Top to bottom, output the entries that follow exactly.
==== PROVIDED RECORDS
/-- PRBS_CHECKER_LOCK (R310): the checker locks after 64 error-free symbols and then counts. -/
def execPrbsCheckerLock (rx : LaneErrors) (s : State) : Out :=
  let lane := rx.lane
  .next (if s.get F.QY_PRBS_CTRL_EN (pidx lane) = 0 then s
    else
      match if s.get F.QY_PRBS_CNT_LOCK (pidx lane) = 1 then some rx.errors else afterLock 0 rx.errors with
      | some l => (s.put F.QY_PRBS_CNT_LOCK (pidx lane) 1).bump F.QY_PRBS_CNT_ERRORS (pidx lane) (l.foldl (· + ·) 0)
      | none => s)

/-- PRESENT_L (R312). -/
def execPresentL (quay : Nat) (level : Bool) (s : State) : Out :=
  .next (s.put F.QY_CMIS_STATUS_PRESENT_L [quay] level.toNat)

/-- INT_L (R312). -/
def execIntL (quay : Nat) (level : Bool) (s : State) : Out :=
  .next (s.put F.QY_CMIS_STATUS_INT_L [quay] level.toNat)

/-- The bytes of QY_CMIS_DATA. -/
def State.cmisData (s : State) (q : Nat) : List Byte :=
  (List.range 16).flatMap fun k => wordBytes (s.rd .QY_CMIS_DATA [q, k])

/-- A write to QY_CMIS_CMD (R312, R313): a GO is dropped while BUSY, fails where LEN exceeds 128, and with LEN 0 does
nothing and reports OK. Bank and page are selected where they differ from the last ones. -/
def State.cmisGo (s : State) (q : Nat) (v : Word64) : State :=
  let p := applyFields false (regDesc .QY_CMIS_CMD).fields (s.rd .QY_CMIS_CMD [q]) v
  let s := s.wr .QY_CMIS_CMD [q] p.1
  let len := bits v 18 8
  if bits v 27 1 = 0 || s.get F.QY_CMIS_STATUS_BUSY [q] = 1 then s
  else if len > 128 then s.put F.QY_CMIS_STATUS_RESULT [q] St.badDescriptor
  else if len = 0 then s.put F.QY_CMIS_STATUS_RESULT [q] St.ok
  else
    let c : Cmis := ⟨bits v 26 1 = 1, bits v 16 2, bits v 8 8, bits v 0 8, len⟩
    let sel := spGet (256, 256) s.quays.cmisSel q
    let s := if sel = (c.bank, c.page) then s
      else ({ s with quays := { s.quays with cmisSel := spPut (256, 256) s.quays.cmisSel q (c.bank, c.page) } } : State).send
        (.cmis q true c.bank c.page 126 2 [BitVec.ofNat 8 c.bank, BitVec.ofNat 8 c.page])
    let s := s.send (.cmis q c.write c.bank c.page c.addr c.len (if c.write then (s.cmisData q).take c.len else []))
    ({ s with quays := { s.quays with cmis := spPut none s.quays.cmis q (some c) } } : State).put F.QY_CMIS_STATUS_BUSY [q] 1

/-- CMIS_READ (R312): a GO without WRITE. -/
def execCmisRead (req : Requester) (quay : Nat) (value : Word64) (s : State) : Out :=
  .next (s.rowWrite req .QY_CMIS_CMD [quay] (·.cmisGo quay (putBits (putBits value 26 1 0) 27 1 1)))

/-- CMIS_WRITE (R312): a GO with WRITE. -/
def execCmisWrite (req : Requester) (quay : Nat) (value : Word64) (s : State) : Out :=
  .next (s.rowWrite req .QY_CMIS_CMD [quay] (·.cmisGo quay (putBits (putBits value 26 1 1) 27 1 1)))

/-- A transaction ends with NACK (R312, R398); which status code RESULT then shows is not given: a free value. -/
def State.cmisNack (s : State) (q : Nat) : State :=
  let (r, s) := s.fresh
  (s.put F.QY_CMIS_STATUS_NACK [q] 1).put F.QY_CMIS_STATUS_RESULT [q] r.toNat

/-- CMIS_COMPLETE (R312): `ack` false where the module did not acknowledge; `bytes` are those read. -/
def execCmisComplete (quay : Nat) (ack : Bool) (bytes : List Byte) (s : State) : Out :=
  .next (match spGet none s.quays.cmis quay with
    | none => s
    | some c =>
      let s := { s with quays := { s.quays with cmis := spPut none s.quays.cmis quay none } }
      let s := s.put F.QY_CMIS_STATUS_BUSY [quay] 0
      if !ack then s.cmisNack quay
      else
        let s := s.put F.QY_CMIS_STATUS_RESULT [quay] St.ok
        if c.write then s
        else
          let all := (List.range 128).map fun i =>
            if i < c.len then (bytes[i]?).getD 0 else ((s.cmisData quay)[i]?).getD 0
          (List.range 16).foldl (fun s k => s.wr .QY_CMIS_DATA [quay, k] (word64At all (8 * k))) s)

/-- A write to QY_INJECT (R311): one flipped bit, which is corrected, or sixteen corrupted symbols, which are not, in the lane's next codeword;
a bad CRC waits for the port's next frame; beacons are suppressed. ARM clears as the injection is made. -/
def State.inject (s : State) (req : Requester) (p : Nat) (v : Word64) : State :=
  let s := s.applyWrite req .QY_INJECT (pidx p) v
  if s.get F.QY_INJECT_ARM (pidx p) = 0 then s
  else
    let k := s.get F.QY_INJECT_KIND (pidx p)
    let n := s.get F.QY_INJECT_COUNT (pidx p)
    let q := s.portOf p
    let s := s.put F.QY_INJECT_ARM (pidx p) 0
    match k with
    | 2 => s.mapPort q fun x => { x with badCrc := true }
    | 3 => s.mapPort q fun x => { x with suppress := n }
    | _ => s.mapPort q fun x => { x with flip := x.flip ++ [(p, k)] }

end Sys2Proof.Machine
end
========
**RESULT OF THIS TASK**:
/-- PRBS_CHECKER_LOCK (R310): the checker locks after 64 error-free symbols and then counts. -/
def execPrbsCheckerLock (rx : LaneErrors) (s : State) : Out :=
  let lane := rx.lane
  .next (if s.get F.QY_PRBS_CTRL_EN (pidx lane) = 0 then s
    else
      match if s.get F.QY_PRBS_CNT_LOCK (pidx lane) = 1 then some rx.errors else afterLock 0 rx.errors with
      | some l => (s.put F.QY_PRBS_CNT_LOCK (pidx lane) 1).bump F.QY_PRBS_CNT_ERRORS (pidx lane) (l.foldl (· + ·) 0)
      | none => s)

/-- PRESENT_L (R312). -/
def execPresentL (quay : Nat) (level : Bool) (s : State) : Out :=
  .next (s.put F.QY_CMIS_STATUS_PRESENT_L [quay] level.toNat)

/-- INT_L (R312). -/
def execIntL (quay : Nat) (level : Bool) (s : State) : Out :=
  .next (s.put F.QY_CMIS_STATUS_INT_L [quay] level.toNat)

/-- The bytes of QY_CMIS_DATA. -/
def State.cmisData (s : State) (q : Nat) : List Byte :=
  (List.range 16).flatMap fun k => wordBytes (s.rd .QY_CMIS_DATA [q, k])

/-- A write to QY_CMIS_CMD (R312, R313): a GO is dropped while BUSY, fails where LEN exceeds 128, and with LEN 0 does
nothing and reports OK. Bank and page are selected where they differ from the last ones. -/
def State.cmisGo (s : State) (q : Nat) (v : Word64) : State :=
  let p := applyFields false (regDesc .QY_CMIS_CMD).fields (s.rd .QY_CMIS_CMD [q]) v
  let s := s.wr .QY_CMIS_CMD [q] p.1
  let len := bits v 18 8
  if bits v 27 1 = 0 || s.get F.QY_CMIS_STATUS_BUSY [q] = 1 then s
  else if len > 128 then s.put F.QY_CMIS_STATUS_RESULT [q] St.badDescriptor
  else if len = 0 then s.put F.QY_CMIS_STATUS_RESULT [q] St.ok
  else
    let c : Cmis := ⟨bits v 26 1 = 1, bits v 16 2, bits v 8 8, bits v 0 8, len⟩
    let sel := spGet (256, 256) s.quays.cmisSel q
    let s := if sel = (c.bank, c.page) then s
      else ({ s with quays := { s.quays with cmisSel := spPut (256, 256) s.quays.cmisSel q (c.bank, c.page) } } : State).send
        (.cmis q true c.bank c.page 126 2 [BitVec.ofNat 8 c.bank, BitVec.ofNat 8 c.page])
    let s := s.send (.cmis q c.write c.bank c.page c.addr c.len (if c.write then (s.cmisData q).take c.len else []))
    ({ s with quays := { s.quays with cmis := spPut none s.quays.cmis q (some c) } } : State).put F.QY_CMIS_STATUS_BUSY [q] 1

/-- CMIS_READ (R312): a GO without WRITE. -/
def execCmisRead (req : Requester) (quay : Nat) (value : Word64) (s : State) : Out :=
  .next (s.rowWrite req .QY_CMIS_CMD [quay] (·.cmisGo quay (putBits (putBits value 26 1 0) 27 1 1)))

/-- CMIS_WRITE (R312): a GO with WRITE. -/
def execCmisWrite (req : Requester) (quay : Nat) (value : Word64) (s : State) : Out :=
  .next (s.rowWrite req .QY_CMIS_CMD [quay] (·.cmisGo quay (putBits (putBits value 26 1 1) 27 1 1)))

/-- A transaction ends with NACK (R312, R398); which status code RESULT then shows is not given: a free value. -/
def State.cmisNack (s : State) (q : Nat) : State :=
  let (r, s) := s.fresh
  (s.put F.QY_CMIS_STATUS_NACK [q] 1).put F.QY_CMIS_STATUS_RESULT [q] r.toNat

/-- CMIS_COMPLETE (R312): `ack` false where the module did not acknowledge; `bytes` are those read. -/
def execCmisComplete (quay : Nat) (ack : Bool) (bytes : List Byte) (s : State) : Out :=
  .next (match spGet none s.quays.cmis quay with
    | none => s
    | some c =>
      let s := { s with quays := { s.quays with cmis := spPut none s.quays.cmis quay none } }
      let s := s.put F.QY_CMIS_STATUS_BUSY [quay] 0
      if !ack then s.cmisNack quay
      else
        let s := s.put F.QY_CMIS_STATUS_RESULT [quay] St.ok
        if c.write then s
        else
          let all := (List.range 128).map fun i =>
            if i < c.len then (bytes[i]?).getD 0 else ((s.cmisData quay)[i]?).getD 0
          (List.range 16).foldl (fun s k => s.wr .QY_CMIS_DATA [quay, k] (word64At all (8 * k))) s)

/-- A write to QY_INJECT (R311): one flipped bit, which is corrected, or sixteen corrupted symbols, which are not, in the lane's next codeword;
a bad CRC waits for the port's next frame; beacons are suppressed. ARM clears as the injection is made. -/
def State.inject (s : State) (req : Requester) (p : Nat) (v : Word64) : State :=
  let s := s.applyWrite req .QY_INJECT (pidx p) v
  if s.get F.QY_INJECT_ARM (pidx p) = 0 then s
  else
    let k := s.get F.QY_INJECT_KIND (pidx p)
    let n := s.get F.QY_INJECT_COUNT (pidx p)
    let q := s.portOf p
    let s := s.put F.QY_INJECT_ARM (pidx p) 0
    match k with
    | 2 => s.mapPort q fun x => { x with badCrc := true }
    | 3 => s.mapPort q fun x => { x with suppress := n }
    | _ => s.mapPort q fun x => { x with flip := x.flip ++ [(p, k)] }

end Sys2Proof.Machine
end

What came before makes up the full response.